The Faroese mass media consists of several newspapers, radio stations, magazines, as well as a local TV station, Kringvarp Føroya.

The first Digital Terrestrial Television service was switched on during December 2002, broadcasting from seven transmitter sites. Subscription satellite television is also available in the Faroe Islands.

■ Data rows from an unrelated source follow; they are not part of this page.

-- ==== Sys2Proof/Laws/PerInstr.lean ====
section
/-! SUPPORT. Laws made per instruction: the family nibble of every instruction's word (30_encoding.md R58, R59). -/

namespace Sys2Proof.Laws.FamilyNibble

/-- The family of an instruction's row in the opcode map (R59); for an unrecognized word, its own. -/
def familyNibble : Instr → BitVec 4
  | .nop | .cls _ | .ret _ => 0x0
  | .jp _ => 0x1
  | .call _ => 0x2
  | .seImm _ _ => 0x3
  | .sneImm _ _ => 0x4
  | .seReg _ _ _ => 0x5
  | .ldImm _ _ => 0x6
  | .addImm _ _ => 0x7
  | .ldReg _ _ | .orReg _ _ | .andReg _ _ | .xorReg _ _ | .addReg _ _ | .subReg _ _ | .shr _ _ | .subn _ _ | .shl _ _ => 0x8
  | .sneReg _ _ _ => 0x9
  | .ldI _ => 0xA
  | .jpV0 _ => 0xB
  | .rnd _ _ => 0xC
  | .drw _ _ _ => 0xD
  | .skp _ | .sknp _ => 0xE
  | .ldVxDT _ | .wkey _ | .ldDT _ | .ldST _ | .addI _ | .ldF _ | .ldB _ | .storeRegs _ | .loadRegs _ => 0xF
  | .unrecognized w => familyOf w

/-- The word an instruction encodes to belongs to its row's family; an unrecognized one to a family that has such words. -/
def Statement (i : Instr) : Prop :=
  i.wellFormed = true → familyOf (encode i) = familyNibble i ∧
    ((∃ w, i = .unrecognized w) → familyNibble i = 0x0 ∨ familyNibble i = 0x8 ∨ familyNibble i = 0xE ∨ familyNibble i = 0xF)

/-- What the recognized instructions share: their word's family is enough. -/
theorem of_family {i : Instr} (h : familyOf (encode i) = familyNibble i) (hi : ∀ w, i ≠ .unrecognized w) : Statement i :=
  fun _ => ⟨h, fun ⟨w, hw⟩ => absurd hw (hi w)⟩

theorem nop : Statement .nop := of_family (by decide) (by simp)
theorem cls (x : Reg) : Statement (.cls x) := of_family (familyOf_wordXNN (by decide) (by decide)) (by simp)
theorem ret (x : Reg) : Statement (.ret x) := of_family (familyOf_wordXNN (by decide) (by decide)) (by simp)
theorem jp (nnn : BitVec 12) : Statement (.jp nnn) := of_family (familyOf_wordNNN (by decide)) (by simp)
theorem call (nnn : BitVec 12) : Statement (.call nnn) := of_family (familyOf_wordNNN (by decide)) (by simp)
theorem seImm (x : Reg) (nn : Byte) : Statement (.seImm x nn) := of_family (familyOf_wordXNN (by decide) nn.isLt) (by simp)
theorem sneImm (x : Reg) (nn : Byte) : Statement (.sneImm x nn) := of_family (familyOf_wordXNN (by decide) nn.isLt) (by simp)
theorem seReg (x y : Reg) (n : BitVec 4) : Statement (.seReg x y n) := of_family (familyOf_wordXYN (by decide) n.isLt) (by simp)
theorem ldImm (x : Reg) (nn : Byte) : Statement (.ldImm x nn) := of_family (familyOf_wordXNN (by decide) nn.isLt) (by simp)
theorem addImm (x : Reg) (nn : Byte) : Statement (.addImm x nn) := of_family (familyOf_wordXNN (by decide) nn.isLt) (by simp)
theorem ldReg (x y : Reg) : Statement (.ldReg x y) := of_family (familyOf_wordXYN (by decide) (by decide)) (by simp)
theorem orReg (x y : Reg) : Statement (.orReg x y) := of_family (familyOf_wordXYN (by decide) (by decide)) (by simp)
theorem andReg (x y : Reg) : Statement (.andReg x y) := of_family (familyOf_wordXYN (by decide) (by decide)) (by simp)
theorem xorReg (x y : Reg) : Statement (.xorReg x y) := of_family (familyOf_wordXYN (by decide) (by decide)) (by simp)
theorem addReg (x y : Reg) : Statement (.addReg x y) := of_family (familyOf_wordXYN (by decide) (by decide)) (by simp)
theorem subReg (x y : Reg) : Statement (.subReg x y) := of_family (familyOf_wordXYN (by decide) (by decide)) (by simp)
theorem shr (x y : Reg) : Statement (.shr x y) := of_family (familyOf_wordXYN (by decide) (by decide)) (by simp)
theorem subn (x y : Reg) : Statement (.subn x y) := of_family (familyOf_wordXYN (by decide) (by decide)) (by simp)
theorem shl (x y : Reg) : Statement (.shl x y) := of_family (familyOf_wordXYN (by decide) (by decide)) (by simp)
theorem sneReg (x y : Reg) (n : BitVec 4) : Statement (.sneReg x y n) := of_family (familyOf_wordXYN (by decide) n.isLt) (by simp)
theorem ldI (nnn : BitVec 12) : Statement (.ldI nnn) := of_family (familyOf_wordNNN (by decide)) (by simp)
theorem jpV0 (nnn : BitVec 12) : Statement (.jpV0 nnn) := of_family (familyOf_wordNNN (by decide)) (by simp)
theorem rnd (x : Reg) (nn : Byte) : Statement (.rnd x nn) := of_family (familyOf_wordXNN (by decide) nn.isLt) (by simp)
theorem drw (x y : Reg) (n : BitVec 4) : Statement (.drw x y n) := of_family (familyOf_wordXYN (by decide) n.isLt) (by simp)
theorem skp (x : Reg) : Statement (.skp x) := of_family (familyOf_wordXNN (by decide) (by decide)) (by simp)
theorem sknp (x : Reg) : Statement (.sknp x) := of_family (familyOf_wordXNN (by decide) (by decide)) (by simp)
theorem ldVxDT (x : Reg) : Statement (.ldVxDT x) := of_family (familyOf_wordXNN (by decide) (by decide)) (by simp)
theorem wkey (x : Reg) : Statement (.wkey x) := of_family (familyOf_wordXNN (by decide) (by decide)) (by simp)
theorem ldDT (x : Reg) : Statement (.ldDT x) := of_family (familyOf_wordXNN (by decide) (by decide)) (by simp)
theorem ldST (x : Reg) : Statement (.ldST x) := of_family (familyOf_wordXNN (by decide) (by decide)) (by simp)
theorem addI (x : Reg) : Statement (.addI x) := of_family (familyOf_wordXNN (by decide) (by decide)) (by simp)
theorem ldF (x : Reg) : Statement (.ldF x) := of_family (familyOf_wordXNN (by decide) (by decide)) (by simp)
theorem ldB (x : Reg) : Statement (.ldB x) := of_family (familyOf_wordXNN (by decide) (by decide)) (by simp)
theorem storeRegs (x : Reg) : Statement (.storeRegs x) := of_family (familyOf_wordXNN (by decide) (by decide)) (by simp)
theorem loadRegs (x : Reg) : Statement (.loadRegs x) := of_family (familyOf_wordXNN (by decide) (by decide)) (by simp)
theorem unrecognized (w : Word) : Statement (.unrecognized w) := by
  refine fun h => ⟨rfl, fun _ => ?_⟩
  have hf : w.extractLsb' 12 4 = familyOf w := rfl
  simp only [Instr.wellFormed, isUnrecognizedWord, hf, Bool.or_eq_true, Bool.and_eq_true, beq_iff_eq] at h
  simp only [familyNibble]
  tauto

end Sys2Proof.Laws.FamilyNibble
end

==List of major media in the Faroese language==
In 2005, Sjónvarp Føroya (Television of the Faroes) and Útvarp Føroya (Radio of the Faroes) merged into a new company called Kringvarp Føroya.

===Television===
- SVF (since 1984). The only local TV station, today a part of Kringvarp Føroya.
- A satellite TV company used to relay MTV Europe, BBC Prime, BBC World, and Eurosport, as well as Danish commercial TV into Tórshavn between 1989 and 2001.
- Since 2002 Televarpið (a subsidiary of the Faroese telecom company Føroya Tele) has distributed Sjónvarp Føroya and international channels through its digital terrestrial network, which include DR1, DR2, TV2, TV2 Sport, TV3, TV3+, Kanal 4, Kanal 5, 6'eren, NRK1, Visjon Norge, RÚV, MTV, VH1, BBC Brit, BBC World News, Eurosport, Cartoon Network, Discovery Channel, Animal Planet, Disney Channel, National Geographic Channel, Canal+ Comedy, Canal+ First, Canal+ Sport 1, Canal+ Sport 2.

===Radio===
- Atlantic Radio, short-lived 24-hour station.
- KissFM, pop and rock from the 1970s, 1980s and 1990s, was replaced with the new Rás 2.
- Kringvarp Føroya started in 1957 as Útvarp Føroya. Merged with Sjónvarp Føroya 1 January 2007 to form Kringvarp Føroya.
- Lindin, a Christian radio station which has been broadcasting from Tórshavn since 21 January 2000
- Rás 2 (Channel 2) was, after Atlantic Radio stopped, established as an alternative to the state owned Útvarp Føroya (hence the "2" in its name).
- Stream.fo, on FM98.7 in Klaksvík and on internet radio, which has been broadcasting since 11 November 2011
- Útvarp Føroya
- Voxpop, modern pop music station

===Newspapers===
- Dimmalætting, the oldest newspaper on the islands, dating back to 1878. A weekly newspaper since 2014
- Norðlýsið, a local newspaper mainly for the northern part of the islands.
- Oyggjatíðindi
- Sosialurin, established in 1927. Originally it was a political newspaper associated with Faroese social democrats, but in 2006 the Islands' Social Democratic Party sold the newspaper. It is published five times a week.
- Vikublaðið, a weekly newspaper. It is the only newspaper that is free, so is the most widely read newspaper on the Islands.
- Vinnuvitan, a business newspaper.

===Magazines===
- Atlantic Review, since 1990. Atlantic Airways
- Frøði, a local science magazine.
- Kvinna, a women's magazine established in 2004.
- Land og Fólk
- OutsiderMagazine, Varðin, Vencil: cultural magazines.